__Entries taken from a collection__:
-- ==== Sys2Proof/Proofs/CashUpRequests.lean ====
section
/-! Cash-up as requests (R147 to R161): declaring, counting again, retiring, and what a window may not learn. -/

namespace Sys2Proof.Machine

/-! ### DECLARE (R147, R148, R155) -/

/-- R147: a DECLARE that passes. -/
theorem declareAct_passes {p : Port} {n cash card warrant voucher docs : Nat} {s : State} {i : SessionIx} {x : Session}
    (hn : numberOk n = true) (hcash : cash ≤ 99999999) (hcard : card ≤ 99999999) (hwarrant : warrant ≤ 99999999)
    (hvoucher : voucher ≤ 99999999) (hdocs : docs ≤ 999) (hof : s.sessionOf n = some i) (hx : s.session i = some x)
    (hstate : x.state = .counting) (hallowed : ∀ w, p = .win w → x.window = w ∧ x.forced = false) (d : Declaration)
    (hd : d = { amounts := { cash := cash, card := card, warrant := warrant, voucher := voucher }, docs := docs,
                declaredBy := p, time := s.clock }) :
    declareAct p n { cash := cash, card := card, warrant := warrant, voucher := voucher } docs s
      = .done (postDeclare i x d s) (declareView p x d (reconcile s.params x d)) := by
  have hamounts : ¬ ((!numberOk n) = true ∨ Config.maxMoney < cash ∨ Config.maxMoney < card ∨ Config.maxMoney < warrant
      ∨ Config.maxMoney < voucher ∨ 999 < docs) := by
    simp only [hn, Config.maxMoney]
    simp
    omega
  have hbarred : declareBarred p x = false := by
    cases p with
    | sup => rfl
    | win w => simp [declareBarred, hallowed w rfl]
  subst hd
  simp only [declareAct, if_neg hamounts, hof, hx, hbarred, hstate]
  rfl

/-- Settles O8. -/
theorem declareReconciles : Obligations.DeclareReconciles := by
  intro p h n cash card warrant voucher docs rest s i x ha hn hcash hcard hwarrant hvoucher hdocs hof hx hstate hallowed
  have hnumber : numberOk n = true := by
    have hw : wellFormed (.declare p h n cash card warrant voucher docs) = true := ha.2.2.1
    simp only [wellFormed, Bool.and_eq_true, fits2_iff] at hw
    exact numberOk_iff.mpr ⟨hn, by omega⟩
  have hact := declareAct_passes (s := taken p rest s) hnumber hcash hcard hwarrant hvoucher hdocs hof hx hstate hallowed
    _ rfl
  obtain ⟨y, hy, rfl⟩ := s.sessionOf_some hof
  obtain rfl : x = y := Option.some.inj (hx.symm.trans hy)
  obtain ⟨t, hexec, hans, hframe⟩ := request_done ha hact (notify_taken rfl rfl)
  refine ⟨t, _, _, rfl, rfl, hexec, ?_, hframe.trans ?_⟩
  · cases p <;> exact hans
  · rw [postDeclare, notify_portsOnly]
    rfl

/-! ### RECOUNT and CASH-UP REPORT (R157 to R161) -/

theorem recountAct_found {n : Nat} {s : State} {i : SessionIx} {x : Session} (hn : numberOk n = true)
    (hof : s.sessionOf n = some i) (hx : s.session i = some x) : recountAct n s =
      if x.state ≠ .reconciled then .refuse .sessionState
      else if 2 ≤ x.recounts then .refuse .limit
      else .done (s.setSession i (some (recountSession x))) (.recounted n .counting (x.recounts + 1)) := by
  simp [recountAct, hn, hof, hx]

__Action item__: Show all of the lines above in which "hwarrant" is present.

__Solution to this exercise__:
    (hn : numberOk n = true) (hcash : cash ≤ 99999999) (hcard : card ≤ 99999999) (hwarrant : warrant ≤ 99999999)
  intro p h n cash card warrant voucher docs rest s i x ha hn hcash hcard hwarrant hvoucher hdocs hof hx hstate hallowed
  have hact := declareAct_passes (s := taken p rest s) hnumber hcash hcard hwarrant hvoucher hdocs hof hx hstate hallowed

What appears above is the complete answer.